The Big Takeover: How Wall Street Insiders are Using the Bailout to Stage a Revolution

Full text of Matt Taibi’s recent Rolling Stone article on the bailout:

So that’s the first step in wall street’s power grab: making up things like credit-default swaps and collateralized-debt obligations, financial products so complex and inscrutable that ordinary American dumb people – to say nothing of federal regulators and even the CEOs of major corporations like AIG – are too intimidated to even try to understand them. That, combined with wise political investments, enabled the nation’s top bankers to effectively scrap any meaningful oversight of the financial industry. In 1997 and 1998, the years leading up to the passage of Phil Gramm’s fateful act that gutted Glass-Steagall, the banking, brokerage and insurance industries spent $350 million on political contributions and lobbying. Gramm alone – then the chairman of the Senate Banking Committee – collected $2.6 million in only five years.

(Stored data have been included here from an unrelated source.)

/-- A cycle whose pre-test fails is postponed, and the tap's demand follows (R92, R94). -/
theorem takeDue_postponed (fails : s.passes loadPump 1 (Item.pumpDraw s.seq.values) = false) :
    let t := s.takeDue
    t.water.cycle = .timing ∧ t.water.owed = s.water.owed + 1
      ∧ t.water.dueTimer = some (Item.frostIntervalMs s.seq.values) ∧ t.water.demand = false
      ∧ (s.demandWants = true → (t.claim loadPump).st ≠ .idle ∧ (t.claim loadPump).rank = 5) := by
  obtain ⟨one, le⟩ := due.draw
  have min_eq : min (Item.pumpDraw s.seq.values) 30000 = Item.pumpDraw s.seq.values := by omega
  have draws := due_undrawn due free
  rw [takeDue_tries fresh owed free]
  generalize hu : s.setWater { s.water with cycle := .asking, dueTimer := none, dueOnRun := false } = u at *
  have ok : u.Ok := hu ▸ (setWater_calm s _ due.ok).1
  have claim : u.claim loadPump = s.claim loadPump := by rw [← hu]; rfl
  have fails' : u.passes loadPump 1 (min (Item.pumpDraw s.seq.values) 30000) = false := by
    rw [min_eq, ← hu]
    exact fails
  obtain ⟨reply, result⟩ := try_fails ok (Item.pumpDraw s.seq.values) true one (by rw [claim]; exact draws) (by decide) fails' rfl
  obtain ⟨ok', asked⟩ := ask_asks u loadPump 1 (Item.pumpDraw s.seq.values) true (by decide) ok
  generalize u.ask loadPump 1 (Item.pumpDraw s.seq.values) true = r at *
  obtain ⟨t, answer⟩ := r
  subst reply
  have water : t.water = { s.water with cycle := .asking, dueTimer := none, dueOnRun := false } :=
    asked.water.trans (by rw [← hu]; rfl)
  have seq : t.seq = s.seq := asked.seq.trans (by rw [← hu]; rfl)
  have pins : t.pins = s.pins := asked.pins.trans (by rw [← hu]; rfl)
  have quiet : t.water.demand = false := by rw [water]; exact due.calm
  obtain ⟨cycle, more, demand, next, -⟩ := cyclePostponed_cycle quiet
  show t.cyclePostponed.water.cycle = .timing ∧ t.cyclePostponed.water.owed = s.water.owed + 1
    ∧ t.cyclePostponed.water.dueTimer = _ ∧ t.cyclePostponed.water.demand = false
    ∧ (_ → (t.cyclePostponed.claim loadPump).st ≠ .idle ∧ (t.cyclePostponed.claim loadPump).rank = 5)
  have before : t.water.owed = s.water.owed := by rw [water]
  refine ⟨cycle, more.trans (by omega), next.trans (by rw [seq]), demand, fun wants => ?_⟩
  rw [cyclePostponed_eq quiet]
  generalize hx : (t.setWater { t.water with owed := min 4 (t.water.owed + 1) }).timing
    (Item.frostIntervalMs t.seq.values) = x
  have okx : x.Ok := hx ▸ ((setWater_calm t _).trans (setWater_calm _ _) ok').1
  have wants' : x.demandWants = true :=
    (demandWants_congr (by rw [← hx]; exact pins) (by rw [← hx]; show t.water.runaway = _; rw [water])
      (by rw [← hx]; show t.water.tanks = _; rw [water])
      (by rw [← hx]; show t.water.dumpCmdOpen = _; rw [water]) (by rw [← hx]; exact seq)).trans wants
  have seqx : x.seq = s.seq := by rw [← hx]; exact seq
  have claimx : x.claim loadPump = t.claim loadPump := by rw [← hx]; rfl
  have fittedx : x.seq.fns.water = true := by rw [seqx]; exact due.fitted
  have runx : x.inRun = true := by rw [State.inRun, seqx]; exact due.run
  have idle : (x.claim loadPump).st = .idle := by rw [claimx, result]; rfl
  rw [demandFollows_asks fittedx runx (by rw [← hx]; rfl) okx (by rw [seqx]; exact ⟨one, le⟩) wants' idle]
  split
  · exact ⟨nofun, rfl⟩
  · exact ⟨nofun, rfl⟩

end

/-- With four owed the claim is Forced, or the dump valve opens (R47, R92). -/
theorem takeDue_forces (fresh : s.freshOk = true) (owed : ¬ s.water.owed < 4) :
    if (s.usable.all fun u => decide (Item.floorF s.seq.values ≤ u.soc)) = true then
      s.takeDue.water = { s.water with
        cycle := .circulating, circTimer := some 120000, dueTimer := none, demand := true
        pump := s.valveClosed, runawayTimer := none }
      ∧ s.takeDue.claim loadPump = { s.claim loadPump with
          rank := 1, st := .forced, held := Item.pumpDraw s.seq.values, asked := Item.pumpDraw s.seq.values, raise := false
          announcing := false, window := none }
    else
      s.takeDue.water.cycle = .drained ∧ s.takeDue.water.owed = 0 ∧ s.takeDue.water.dumpCmdOpen = true
        ∧ s.takeDue.water.dumpDrive = .toOpen ∧ s.takeDue.water.pump = false ∧ (s.takeDue.claim loadPump).st = .idle := by
  obtain ⟨-, le⟩ := due.draw
  have min_eq : min (Item.pumpDraw s.seq.values) 30000 = Item.pumpDraw s.seq.values := by omega
  have eq : s.takeDue = match s.force loadPump (Item.pumpDraw s.seq.values) with
      | (s, .granted) => s.enterCirculating
      | (s, _) => s.openDump := by
    unfold State.takeDue
    dsimp only
    rw [if_neg (by simp [fresh]), if_neg owed] <;> rfl
  have result := force_claim due.ok loadPump (Item.pumpDraw s.seq.values)
  obtain ⟨ok, asked⟩ := force_asks s loadPump (Item.pumpDraw s.seq.values) due.ok
  rw [forcedCondition_eq] at result
  rw [eq]
  generalize s.force loadPump (Item.pumpDraw s.seq.values) = r at *
  obtain ⟨u, reply⟩ := r
  split
  · next some =>
    rw [if_pos some] at result
    obtain ⟨rfl, claim⟩ := result
    rw [min_eq] at claim
    obtain ⟨water, same⟩ := enterCirculating_water (s := u) ok (by rw [claim]; rfl)
    refine ⟨water.trans ?_, same.trans claim⟩
    rw [freshOk_congr (t := u) (s := s) (by rw [asked.water]), valveClosed_congr asked.pins (by rw [asked.water]), fresh,
      Bool.true_and, asked.water]
  · next none =>
    rw [if_neg none] at result
    obtain ⟨rfl, -⟩ := result
    obtain ⟨cycle, nothing, cmd, drive, -, off, idle, -⟩ := openDump_water (s := u) ok (by rw [asked.seq]; exact due.fitted)
      (by rw [State.inRun, asked.seq]; exact due.run)
    exact ⟨cycle, nothing, cmd, drive, off, idle⟩

end

theorem pumpReleased_rest (s : State) : s.pumpReleased.demandFollows.water = { s.water with
    pump := s.pumpReleased.demandFollows.water.pump
    runawayTimer := s.pumpReleased.demandFollows.water.runawayTimer } := by
  rw [demandFollows_rest, pumpReleased_water]

theorem disposeClaim_rest (s : State) : s.disposeClaim.water
    = { s.water with pump := s.disposeClaim.water.pump, runawayTimer := s.disposeClaim.water.runawayTimer } := by
  unfold State.disposeClaim
  split
  · have same := (rerank_shared s loadPump 5).water
    generalize s.rerank loadPump 5 = r at *
    obtain ⟨u, reply⟩ := r
    have same : u.water = s.water := same
    rw [← same]
    cases reply with
    | yield => exact pumpReleased_rest u
    | _ => exact demandFollows_rest u
  · exact pumpReleased_rest s

/-- The state in which a completed cycle disposes of its claim (R93). -/
def State.cycleDone (s : State) : State :=
  let u := s.setDemand false
  let owed := u.water.owed - 1
  (u.setWater { u.water with owed := owed }).timing
    (if 0 < owed then Config.catchUpMs else Item.frostIntervalMs u.seq.values)

theorem cycleCompleted_eq (s : State) : s.cycleCompleted = s.cycleDone.disposeClaim := rfl

theorem cycleDone_calm (s : State) : Calm s s.cycleDone :=
  (setDemand_calm s false).trans ((setWater_calm _ _).trans (setWater_calm _ _))

theorem cycleDone_water {s : State} (o : s.Ok) : s.cycleDone.water = { s.water with
    demand := false, owed := s.water.owed - 1, cycle := .timing, dueOnRun := false, circTimer := none
    dueTimer := if 1 < s.water.owed then some 300000 else some (Item.frostIntervalMs s.seq.values) } := by
  unfold State.cycleDone
  dsimp only
  rw [timing_water]
  show ({ (s.setDemand false).water with
    owed := (s.setDemand false).water.owed - 1, cycle := .timing, dueOnRun := false, circTimer := none
    dueTimer := some (if 0 < (s.setDemand false).water.owed - 1 then Config.catchUpMs
      else Item.frostIntervalMs (s.setDemand false).seq.values) } : Water) = _
  rw [setDemand_water, (setDemand_calm s false o).2.1.seq]
  by_cases more : 1 < s.water.owed
  · rw [if_pos (show 0 < s.water.owed - 1 by omega), if_pos more]
    rfl
  · rw [if_neg (show ¬ 0 < s.water.owed - 1 by omega), if_neg more]

theorem cycleDone_claim {s : State} (o : s.Ok) (draws : (s.claim loadPump).drawing = true) :
    s.cycleDone.claim loadPump = s.claim loadPump :=
  setDemand_claim o false (by decide) fun e => by simp [Claim.drawing, e] at draws

end Sys2Proof.Machine

namespace Sys2Proof.Proofs
open Sys2Proof.Machine

section
variable {s : State} (fits : s.Fits) (run : s.inRun = true)
include fits run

The law passed 90-8 in the Senate, with the support of 38 Democrats, including some names that might surprise you: Joe Biden, John Kerry, Tom Daschle, Dick Durbin, even John Edwards.
The act helped create the too-big-to-fail financial behemoths like Citigroup, AIG and Bank of America – and in turn helped those companies slowly crush their smaller competitors, leaving the major Wall Street firms with even more money and power to lobby for further deregulatory measures. “We’re moving to an oligopolistic situation,” Kenneth Guenther, a top executive with the Independent Community Bankers of America, lamented after the Gramm measure was passed.
The situation worsened in 2004, in an extraordinary move toward deregulation that never even got to a vote. At the time, the European Union was threatening to more strictly regulate the foreign operations of America’s big investment banks if the U.S. didn’t strengthen its own oversight. So the top five investment banks got together on April 28th of that year and – with the helpful assistance of then-Goldman Sachs chief and future Treasury Secretary Hank Paulson – made a pitch to George Bush’s SEC chief at the time, William Donaldson, himself a former investment banker. The banks generously volunteered to submit to new rules restricting them from engaging in excessively risky activity. In exchange, they asked to be released from any lending restrictions. The discussion about the new rules lasted just 55 minutes, and there was not a single representative of a major media outlet there to record the fateful decision.

CommonDreams: The Big Takeover: How Wall Street Insiders are Using the Bailout to Stage a Revolution
This is the most comprehensive, clear, and funniest article I’ve read on the bailout yet.
It’s curious that Taibi doesn’t even mention Fannie and Freddie in this article, however.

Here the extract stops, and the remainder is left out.